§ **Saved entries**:
┌────────
-- ==== Sys2Proof/Certificates/Slice0/Obligations.lean ====
section
/-! DEFINITION. The statements for the provers. Each docstring names the rule of spec/ it comes from. -/

open Sys2Proof Sys2Proof.Machine

/-! ## Encoding -/

/-- Words written out from the encodings of spec/30_encoding.md R60 and R63, as bytes and in the opcode table's
numbering, decode to the instructions they stand for. -/
def Obligations.SpecWordsDecode : Prop :=
  decode [0x01, 0x01, 0x10] = .ok (.loadWord 1 0x10, []) ∧
  decode [0x02, 0x01, 0x0E, 0xFF] = .ok (.storeWord 1 0x0E, [0xFF]) ∧
  decode [0x03, 0x01, 0x02] = .ok (.add 1 2, []) ∧
  decode [0x04, 0x02, 0x00] = .ok (.sub 2 0, []) ∧
  decode [0x05, 0x01, 0x02, 0x0A] = .ok (.beq 1 2 0x0A, []) ∧
  decode [0xFF, 0x05] = .ok (.halt, [0x05]) ∧
  decode [0x00, 0x01, 0x02] = .error (.invalidOpcode 0x00) ∧
  decode [0x05, 0x01, 0x02] = .error .truncated ∧
  decodeTableWord 24 0x100201 = some (.loadWord 2 0x10) ∧
  decodeTableWord 32 0x0A020105 = some (.beq 1 2 0x0A)

/-- Decode and encode agree on every instruction, with every operand byte at every value, through the opcode table's
numbering of an instruction's bits (spec/30_encoding.md R60 to R68). -/
def Obligations.EncodedWordDecodesBack : Prop :=
  ∀ i : Instr, decodeTableWord (8 * i.length) (bytesToNat (encode i)) = some i

/-- Bytes that decode to an instruction are exactly its encoding, then the rest: no two encodings of one instruction,
and no bit ignored (spec/30_encoding.md R60, R61, R65). -/
def Obligations.DecodedBytesAreTheEncoding : Prop :=
  ∀ (bytes rest : List Byte) (i : Instr), decode bytes = .ok (i, rest) → bytes = encode i ++ rest

/-! ## The step -/

/-- Where the bytes at PC decode to an instruction, a running machine's step is the instruction's meaning at that very
state (spec/40_execution_loop.md R81 to R83, R88). Byte `k` is fetched at PC plus `k` modulo 65536, through its own
translation; only the instruction's own bytes are fetched. -/
def Obligations.StepRunsTheDecodedInstruction : Prop :=
  ∀ (s : State) (i : Instr) (bytes rest : List Byte),
    s.Running →
    decode bytes = .ok (i, rest) →
    (∀ k b, k < i.length → bytes[k]? = some b → memReadByte s (s.pc + BitVec.ofNat 16 k) = .ok b) →
    step s = exec i s

/-- Loading an instruction as a number in the opcode table's numbering and stepping runs it (the model's
`withFetchWord`: log 6, the model's choice). -/
def Obligations.FetchWordRunsTheInstruction : Prop :=
  ∀ (s : State) (nbits w : Nat) (i : Instr),
    decodeTableWord nbits w = some i → step (s.withFetchWord nbits w) = exec i (s.withFetchWord nbits w)

/-- While the halt flag is set no cycle begins and no state changes (spec/40_execution_loop.md R80; that the step then
answers the same state is log 4, the model's choice). -/
def Obligations.HaltedMachineKeepsItsState : Prop :=
  ∀ (s : State) (k : Nat), s.haltFlag = true → Host.Core.run Sys2Proof.core k s = .next s

/-- No step of the machine stops: a fault too is a next state (spec/40_execution_loop.md R87, spec/60_exceptions.md
R140; log 5, the model's reading). -/
def Obligations.EveryStepAnswersANextState : Prop :=
  ∀ s : State, ∃ t, step s = .next t

/-- A fault of the opcode fetch, in the order of spec/60_exceptions.md R139: an address that does not translate, then
a physical address outside memory (spec/40_execution_loop.md R81). -/
def Obligations.OpcodeFetchFaults : Prop :=
  FaultCause.translationFault.code = 1 ∧ FaultCause.physicalRangeFault.code = 4 ∧
  ∀ s : State, s.Running →
    (∀ e, translateAddr s.tt s.curPid s.pc = .error e →
      step s = .next (faultEntry s .translationFault s.pc.toNat)) ∧
    (∀ pa, translateAddr s.tt s.curPid s.pc = .ok pa → s.physSize ≤ pa →
      step s = .next (faultEntry s .physicalRangeFault pa))

/-- An illegal opcode byte raises `InvalidOpcode` whatever stands after it, with no state changed other than by fault
entry; a legal one never does (spec/30_encoding.md R64, spec/60_exceptions.md R132). -/
def Obligations.IllegalOpcodeRaisesInvalidOpcode : Prop :=
  FaultCause.invalidOpcode.code = 2 ∧
  ∀ (s : State) (op : Byte), s.Running → memReadByte s s.pc = .ok op →
    (op ∉ [0x01#8, 0x02#8, 0x03#8, 0x04#8, 0x05#8, 0xFF#8] →
      step s = .next (faultEntry s .invalidOpcode op.toNat)) ∧
    (op ∈ [0x01#8, 0x02#8, 0x03#8, 0x04#8, 0x05#8, 0xFF#8] → s.faultCause ≠ .invalidOpcode →
      ∀ t, step s = .next t → t.faultCause ≠ .invalidOpcode)

/-- A fault of an operand fetch: the operand bytes before it were fetched, PC stands at the operand byte for the
fault's value, and the state is that of the start of the cycle but for fault entry (spec/40_execution_loop.md R82,
R83, R87; spec/30_encoding.md R69). -/
def Obligations.OperandFetchFaults : Prop :=
  ∀ (s : State) (op : Byte) (o : Opcode) (k : Nat), s.Running →
    memReadByte s s.pc = .ok op → Opcode.ofByte? op = some o → 1 ≤ k → k ≤ o.operandCount →
    (∀ j, 1 ≤ j → j < k → ∃ b, memReadByte s (s.pc + BitVec.ofNat 16 j) = .ok b) →
    (∀ e, translateAddr s.tt s.curPid (s.pc + BitVec.ofNat 16 k) = .error e →
      step s = .next (faultEntry s .translationFault ((s.pc.toNat + k) % 65536))) ∧
    (∀ pa, translateAddr s.tt s.curPid (s.pc + BitVec.ofNat 16 k) = .ok pa → s.physSize ≤ pa →
      step s = .next (faultEntry s .physicalRangeFault pa))

/-- A register byte above 2 raises `InvalidRegister`, the first in encoding order being the one reported, and nothing
else raises it (spec/30_encoding.md R66, spec/60_exceptions.md R133). The bytes have all been fetched. -/
def Obligations.BadRegisterByteRaisesInvalidRegister : Prop :=
  FaultCause.invalidRegister.code = 3 ∧
  ∀ s : State, s.Running →
    (∀ i b, fetchInstr s = .ok i → (registerOperands i).find? (fun r => decide (2 < r.toNat)) = some b →
      step s = .next (faultEntry s .invalidRegister b.toNat)) ∧
    (∀ t, step s = .next t → s.faultCause ≠ .invalidRegister → t.faultCause = .invalidRegister →
      ∃ i b, fetchInstr s = .ok i ∧ (registerOperands i).find? (fun r => decide (2 < r.toNat)) = some b ∧
        t.faultInfo = b.toNat)

/-! ## The instruction rules, at the level of the step -/

/-- LOAD_WORD's whole rule from its opcode byte on: the operand fetches, the register check, the translation of
`addr`, the two range checks, and the loaded word `lo + 256 * hi` in the register (spec/41_load_store.md R100,
spec/20_memory.md R38). -/
def Obligations.LoadWordFollowsItsRule : Prop :=
  ∀ (s : State), s.Running →
    (∀ e, memReadByte s s.pc = .error e → step s = .next (faultEntry s e.cause e.info)) ∧
    (memReadByte s s.pc = .ok 0x01 →
    (∀ e, memReadByte s (s.pc + 1) = .error e → step s = .next (faultEntry s e.cause e.info)) ∧
    ∀ reg, memReadByte s (s.pc + 1) = .ok reg →
    (∀ e, memReadByte s (s.pc + 2) = .error e → step s = .next (faultEntry s e.cause e.info)) ∧
    ∀ addr, memReadByte s (s.pc + 2) = .ok addr →
    (2 < reg.toNat → step s = .next (faultEntry s .invalidRegister reg.toNat)) ∧
    ∀ r : Reg, reg = r.toByte →
    (∀ e, translateAddr s.tt s.curPid (BitVec.ofNat 16 addr.toNat) = .error e →
      step s = .next (faultEntry s .translationFault addr.toNat)) ∧
    ∀ pa, translateAddr s.tt s.curPid (BitVec.ofNat 16 addr.toNat) = .ok pa →
    (s.physSize ≤ pa → step s = .next (faultEntry s .physicalRangeFault pa)) ∧
    (pa < s.physSize → s.physSize ≤ pa + 1 → step s = .next (faultEntry s .physicalRangeFault (pa + 1))) ∧
    (pa + 1 < s.physSize → step s = .next (s.afterResult
      (BitVec.ofNat 16 ((s.mem.read pa).toNat + 256 * (s.mem.read (pa + 1)).toNat)) r)))

/-- STORE_WORD's whole rule from its opcode byte on: the operand fetches, the register check, the translation of
`addr`, the two range checks before the first write, then the low byte at `pa` and the high byte at `pa + 1`; register
0 stores PC + 2 (spec/41_load_store.md R101, spec/20_memory.md R39). -/
def Obligations.StoreWordFollowsItsRule : Prop :=
  ∀ (s : State), s.Running →
    (∀ e, memReadByte s s.pc = .error e → step s = .next (faultEntry s e.cause e.info)) ∧
    (memReadByte s s.pc = .ok 0x02 →
    (∀ e, memReadByte s (s.pc + 1) = .error e → step s = .next (faultEntry s e.cause e.info)) ∧
    ∀ reg, memReadByte s (s.pc + 1) = .ok reg →
    (∀ e, memReadByte s (s.pc + 2) = .error e → step s = .next (faultEntry s e.cause e.info)) ∧
    ∀ addr, memReadByte s (s.pc + 2) = .ok addr →
    (2 < reg.toNat → step s = .next (faultEntry s .invalidRegister reg.toNat)) ∧
    ∀ r : Reg, reg = r.toByte →
    (∀ e, translateAddr s.tt s.curPid (BitVec.ofNat 16 addr.toNat) = .error e →
      step s = .next (faultEntry s .translationFault addr.toNat)) ∧
    ∀ pa, translateAddr s.tt s.curPid (BitVec.ofNat 16 addr.toNat) = .ok pa →
    (s.physSize ≤ pa → step s = .next (faultEntry s .physicalRangeFault pa)) ∧
    (pa < s.physSize → s.physSize ≤ pa + 1 → step s = .next (faultEntry s .physicalRangeFault (pa + 1))) ∧
    (pa + 1 < s.physSize → ∃ t, step s = .next t ∧
      t = { s with pc := s.pc + 3, mem := t.mem } ∧
      ∀ a, t.mem.read a =
        if a = pa then BitVec.ofNat 8 (s.sourceValue 2 r).toNat
        else if a = pa + 1 then BitVec.ofNat 8 ((s.sourceValue 2 r).toNat / 256)
        else s.mem.read a))

/-- ADD's whole rule from its opcode byte on: the operand fetches, the two register checks in order, and the sum modulo
65536 in the first register, both sources read before the write (spec/42_arithmetic.md R110). -/
def Obligations.AddFollowsItsRule : Prop :=
  ∀ (s : State), s.Running →
    (∀ e, memReadByte s s.pc = .error e → step s = .next (faultEntry s e.cause e.info)) ∧
    (memReadByte s s.pc = .ok 0x03 →
    (∀ e, memReadByte s (s.pc + 1) = .error e → step s = .next (faultEntry s e.cause e.info)) ∧
    ∀ reg1, memReadByte s (s.pc + 1) = .ok reg1 →
    (∀ e, memReadByte s (s.pc + 2) = .error e → step s = .next (faultEntry s e.cause e.info)) ∧
    ∀ reg2, memReadByte s (s.pc + 2) = .ok reg2 →
    (2 < reg1.toNat → step s = .next (faultEntry s .invalidRegister reg1.toNat)) ∧
    (reg1.toNat ≤ 2 → 2 < reg2.toNat → step s = .next (faultEntry s .invalidRegister reg2.toNat)) ∧
    ∀ d r : Reg, reg1 = d.toByte → reg2 = r.toByte →
      step s = .next (s.afterResult
        (BitVec.ofNat 16 (((s.sourceValue 2 d).toNat + (s.sourceValue 2 r).toNat) % 65536)) d))

/-- SUB's whole rule from its opcode byte on: the operand fetches, the two register checks in order, and the difference
modulo 65536 in the first register, both sources read before the write (spec/42_arithmetic.md R111). -/
def Obligations.SubFollowsItsRule : Prop :=
  ∀ (s : State), s.Running →
    (∀ e, memReadByte s s.pc = .error e → step s = .next (faultEntry s e.cause e.info)) ∧
    (memReadByte s s.pc = .ok 0x04 →
    (∀ e, memReadByte s (s.pc + 1) = .error e → step s = .next (faultEntry s e.cause e.info)) ∧
    ∀ reg1, memReadByte s (s.pc + 1) = .ok reg1 →
    (∀ e, memReadByte s (s.pc + 2) = .error e → step s = .next (faultEntry s e.cause e.info)) ∧
    ∀ reg2, memReadByte s (s.pc + 2) = .ok reg2 →
    (2 < reg1.toNat → step s = .next (faultEntry s .invalidRegister reg1.toNat)) ∧
    (reg1.toNat ≤ 2 → 2 < reg2.toNat → step s = .next (faultEntry s .invalidRegister reg2.toNat)) ∧
    ∀ d r : Reg, reg1 = d.toByte → reg2 = r.toByte →
      step s = .next (s.afterResult
        (BitVec.ofInt 16 ((((s.sourceValue 2 d).toNat : Int) - ((s.sourceValue 2 r).toNat : Int)) % 65536)) d))

/-- BEQ's whole rule from its opcode byte on: all three operand fetches, the two register checks in order, then PC one
past the `addr` byte when the registers are equal and PC + 4 when not; an unmapped target is found by the next cycle's opcode fetch (spec/43_control.md R120, whose remark
that logical address 0 is reached only at a start or by a write to PC is not stated: PC also wraps, R86). -/
def Obligations.BeqFollowsItsRule : Prop :=
  ∀ (s : State), s.Running →
    (∀ e, memReadByte s s.pc = .error e → step s = .next (faultEntry s e.cause e.info)) ∧
    (memReadByte s s.pc = .ok 0x05 →
    (∀ e, memReadByte s (s.pc + 1) = .error e → step s = .next (faultEntry s e.cause e.info)) ∧
    ∀ reg1, memReadByte s (s.pc + 1) = .ok reg1 →
    (∀ e, memReadByte s (s.pc + 2) = .error e → step s = .next (faultEntry s e.cause e.info)) ∧
    ∀ reg2, memReadByte s (s.pc + 2) = .ok reg2 →
    (∀ e, memReadByte s (s.pc + 3) = .error e → step s = .next (faultEntry s e.cause e.info)) ∧
    ∀ addr, memReadByte s (s.pc + 3) = .ok addr →
    (2 < reg1.toNat → step s = .next (faultEntry s .invalidRegister reg1.toNat)) ∧
    (reg1.toNat ≤ 2 → 2 < reg2.toNat → step s = .next (faultEntry s .invalidRegister reg2.toNat)) ∧
    ∀ a b : Reg, reg1 = a.toByte → reg2 = b.toByte →
      (s.sourceValue 3 a = s.sourceValue 3 b → step s = .next { s with pc := BitVec.ofNat 16 (addr.toNat + 1) }) ∧
      (s.sourceValue 3 a ≠ s.sourceValue 3 b → step s = .next { s with pc := s.pc + 4 }) ∧
      ∀ t e, s.sourceValue 3 a = s.sourceValue 3 b → step s = .next t →
        translateAddr s.tt s.curPid (BitVec.ofNat 16 (addr.toNat + 1)) = .error e →
        step t = .next (faultEntry t .translationFault (addr.toNat + 1)))

/-- HALT's whole rule from its opcode byte on: the halt flag set, the current process's record `halted`, PC one past
the HALT byte, everything else kept, the fault latch among it; the machine then stays there, the host may read it, and only a start
goes on, from PC 0 with zero registers (spec/43_control.md R121). -/
def Obligations.HaltFollowsItsRule : Prop :=
  ∀ (s : State), s.Running →
    (∀ e, memReadByte s s.pc = .error e → step s = .next (faultEntry s e.cause e.info)) ∧
    (memReadByte s s.pc = .ok 0xFF →
    ∃ t, step s = .next t ∧
      t = { s with
        pc := s.pc + 1, haltFlag := true
        procs := s.procs.map (fun p => if p.id = s.curPid then { p with state := .halted } else p) } ∧
      (∀ k, Host.Core.run Sys2Proof.core k t = .next t) ∧
      observe t = some ⟨s.pc + 1, s.r1, s.r2, s.faultCause, s.faultInfo, t.procs⟩ ∧
      (∀ a, a < s.physSize → observeCell t a = some (s.mem.read a)) ∧
      ∀ pid u, start t pid = .next u → u.Running ∧ u.pc = 0 ∧ u.r1 = 0 ∧ u.r2 = 0)

/-! ## Every instruction completes -/

/-- LOAD_WORD completes wherever its address translates to two cells that exist (spec/41_load_store.md R100,
spec/40_execution_loop.md R85, R90). -/
def Obligations.LoadWordCompletes : Prop :=
  ∀ (s : State) (r : Reg) (addr : Byte) (pa : Nat),
    translateAddr s.tt s.curPid (BitVec.ofNat 16 addr.toNat) = .ok pa → pa + 1 < s.physSize →
    exec (.loadWord r.toByte addr) s = .next (s.afterResult
      (BitVec.ofNat 16 ((s.mem.read pa).toNat + 256 * (s.mem.read (pa + 1)).toNat)) r)

/-- STORE_WORD completes wherever its address translates to two cells that exist (spec/41_load_store.md R101). -/
def Obligations.StoreWordCompletes : Prop :=
  ∀ (s : State) (r : Reg) (addr : Byte) (pa : Nat),
    translateAddr s.tt s.curPid (BitVec.ofNat 16 addr.toNat) = .ok pa → pa + 1 < s.physSize →
    exec (.storeWord r.toByte addr) s = .next { s with
      pc := s.pc + 3
      mem := (s.mem.write pa (BitVec.ofNat 8 (s.sourceValue 2 r).toNat)).write (pa + 1)
        (BitVec.ofNat 8 ((s.sourceValue 2 r).toNat / 256)) }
└────────
Can you write out the lines above, from the first one through the one containing "decode [0x05, 0x01, 0x02]", exactly as they appear and nothing more?

§ **ANSWER BOX**:
-- ==== Sys2Proof/Certificates/Slice0/Obligations.lean ====
section
/-! DEFINITION. The statements for the provers. Each docstring names the rule of spec/ it comes from. -/

open Sys2Proof Sys2Proof.Machine

/-! ## Encoding -/

/-- Words written out from the encodings of spec/30_encoding.md R60 and R63, as bytes and in the opcode table's
numbering, decode to the instructions they stand for. -/
def Obligations.SpecWordsDecode : Prop :=
  decode [0x01, 0x01, 0x10] = .ok (.loadWord 1 0x10, []) ∧
  decode [0x02, 0x01, 0x0E, 0xFF] = .ok (.storeWord 1 0x0E, [0xFF]) ∧
  decode [0x03, 0x01, 0x02] = .ok (.add 1 2, []) ∧
  decode [0x04, 0x02, 0x00] = .ok (.sub 2 0, []) ∧
  decode [0x05, 0x01, 0x02, 0x0A] = .ok (.beq 1 2 0x0A, []) ∧
  decode [0xFF, 0x05] = .ok (.halt, [0x05]) ∧
  decode [0x00, 0x01, 0x02] = .error (.invalidOpcode 0x00) ∧
  decode [0x05, 0x01, 0x02] = .error .truncated ∧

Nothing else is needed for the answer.